WO1997032676A1

WO1997032676A1 - Method of manufacturing thin-walled pipe or product having similar cross section

Info

Publication number: WO1997032676A1
Application number: PCT/JP1996/000567
Authority: WO
Inventors: Ryosuke Kuramoto
Original assignee: Ryosuke Kuramoto
Priority date: 1996-03-08
Filing date: 1996-03-08
Publication date: 1997-09-12
Also published as: AU4889896A

Abstract

A method of manufacturing thin-walled pipes or products having a similar cross section with improved formability at a high speed without damaging or deforming their edges. Ordinary cold rolling units B1, B2-B4, CL, FS, SQ are used with which a belt conveyor comprising a flexible flat belt (1) is combined. A raw material (10) is placed on the flat belt (1) and passed through forming rolls, whereby the raw material (10) is cold rolled so as to be covered with the flat belt (1). This method can reduce the ratio of the wall thickness to the outer diameter (t/D x 100) of a pipe to less than 1%, and it also improves formability and speed without damaging or deforming pipe edges.

Description

Specification

Manufacturing method for thin-walled pipes and products with cross-sectional shapes similar to pipes

The present invention relates to an improvement in a method of cold-roll forming a thin-walled strip continuously into a required closed cross-sectional shape like a tube by, for example, using a normal cold-roll forming apparatus. Combining a belt conveyor with a sinterable flat belt, placing the strip on a flat belt and passing it between the forming ports to form a cold port so that the strip is covered with the flat belt. Even with welded pipes with a thickness / outer diameter (t / DX 100) of 1% or less, thin-walled pipes that can be formed with good formability and high speed without causing so-called buckling or edge waves at the edge The present invention relates to a method for producing a product having a sectional shape similar to a pipe.

Background art

The cold roll forming method has been developed as a method for forming a relatively thin strip continuously and forming it into a required closed cross-sectional shape like a tube. However, various problems occur when the thickness of the strip is reduced compared to the dimensions of the configured cross section.

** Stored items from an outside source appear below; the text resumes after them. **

/-- R122: an exact magnitude is rounded to the format's mantissa, to nearest with ties to even or by truncation, and
beyond the max finite it becomes what the table of R122 says.  The table has a dash for FP32, BF16 and FP16 in the .SAT form,
for E5M2 and E4M3 in the .RZ form, and for E3M2 and E2M1 in the RN and .RZ forms, forms that no instruction has; there the model
fills in the max finite (log entry 9). -/
def Obligations.RoundingRight : Prop :=
  ∀ f ∈ formats, ∀ (r : Rnd) (neg : Bool) (m : Nat) (e : Int),
    ∃ v : ℚ, (if r = .rz then TruncGrid f (m * (2 : ℚ) ^ e) v else NearestGrid f (m * (2 : ℚ) ^ e) v) ∧
      (v ≤ (val f f.maxFinite).rat → val f (roundF f r neg m e) = .fin neg v) ∧
      ((val f f.maxFinite).rat < v → roundF f r neg m e =
        if r = .rn then infinityCode f .rn neg else f.sign neg + f.maxFinite)

/-- R128, R129: the floating arithmetic of two sources, and VFMA, whose product and sum are rounded once. -/
def Obligations.FloatArithmetic : Prop :=
  ∀ (z : Bool) (g : BitVec 3) (d a b : BitVec 6) (w : BitVec 2) (s : State) (x : Ctx),
    let f := typeOf w
    let n := f.width
    let lanes := activeLanes x g
    (∀ p ∈ floatBinaries z g d a b w f,
      Ready p.1 (vUses g [a.toNat, b.toNat] d.toNat) lanes false s x →
      LabelsFit x s lanes (vLabels x g [a.toNat, b.toNat]) →
        WritesV p.1 s x d.toNat lanes
          (fun l => eachElem n fun k => p.2 (elemOf n k (x.w.regs.getV a.toNat l)) (elemOf n k (x.w.regs.getV b.toNat l)))
          (vLabels x g [a.toNat, b.toNat])) ∧
    (Ready (.vfma z g d a b w) (vUses g [a.toNat, b.toNat, d.toNat] d.toNat) lanes false s x →
      LabelsFit x s lanes (vLabels x g [a.toNat, b.toNat, d.toNat]) →
        WritesV (.vfma z g d a b w) s x d.toNat lanes
          (fun l => eachElem n fun k r => RoundedTo f .rn r
            (((val f (elemOf n k (x.w.regs.getV a.toNat l))).mul (val f (elemOf n k (x.w.regs.getV b.toNat l)))).add
              (val f (elemOf n k (x.w.regs.getV d.toNat l)))))
          (vLabels x g [a.toNat, b.toNat, d.toNat]))

/-- R130, R131: VFCMP compares element 0 as values of the type, NaN unordered; VFABS and VFNEG change the sign bit
alone, and a NaN gives the canonical one. -/
def Obligations.FloatCompareAndSign : Prop :=
  ∀ (z : Bool) (g p c : BitVec 3) (d a b : BitVec 6) (w : BitVec 2) (s : State) (x : Ctx),
    let f := typeOf w
    let n := f.width
    let lanes := activeLanes x g
    (Ready (.vfcmp z g p c a b w) { rv := [a.toNat, b.toNat], rp := [g.toNat], wp := [p.toNat] } lanes false s x →
      LabelsFit x s lanes (vLabels x g [a.toNat, b.toNat]) →
        ∃ v : Nat → Bool, WritesP (.vfcmp z g p c a b w) s x p.toNat lanes v (vLabels x g [a.toNat, b.toNat]) ∧
          ∀ l, v l = true ↔
            floatCond c.toNat (val f (elemOf n 0 (x.w.regs.getV a.toNat l))) (val f (elemOf n 0 (x.w.regs.getV b.toNat l)))) ∧
    (∀ q ∈ ([(.vfabs z g d a w, fun e r => r = e % 2 ^ (n - 1)),
        (.vfneg z g d a w, fun e r => r % 2 ^ (n - 1) = e % 2 ^ (n - 1) ∧ (2 ^ (n - 1) ≤ r ↔ e < 2 ^ (n - 1)))] :
        List (Instr × (Nat → Nat → Prop))),
      Ready q.1 (vUses g [a.toNat] d.toNat) lanes false s x → LabelsFit x s lanes (vLabels x g [a.toNat]) →
        WritesV q.1 s x d.toNat lanes
          (fun l => eachElem n fun k r =>
            let e := elemOf n k (x.w.regs.getV a.toNat l)
            (val f e = .nan → r = f.nan) ∧ (val f e ≠ .nan → q.2 e r))
          (vLabels x g [a.toNat]))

For example, in the case of forming a welded pipe, if the thickness / outer diameter (t / Dx100) is 1% or less, the material constituting the seam is thin, so the buckling strength is low, and the edge It buckles and becomes wavy, making it impossible to form a uniform seam and causing poor welding. Similarly, in a general molding material, a so-called “wave” at an edge portion and a pocket wave at a flat portion are generated.

The cause is related to the material properties and residual stress of the base material, but the direct cause is considered to be the suitability of the molding method.

Phenomenologically speaking, at each stage of forming, the edge of the material elongates in the longitudinal direction because it draws a very long trajectory compared to the center, so that during the final forming stage, The difference between the two appears as a twist in the product in the longitudinal direction. If the longitudinal direction is straightened, compressive stress will be generated in the stretched part, and if the buckling limit is exceeded, a buckling phenomenon, that is, edge waves will be generated at the edges.

Therefore, the following technology has been adopted in the conventional roll forming method as a countermeasure against the edge wave of the buckling phenomenon.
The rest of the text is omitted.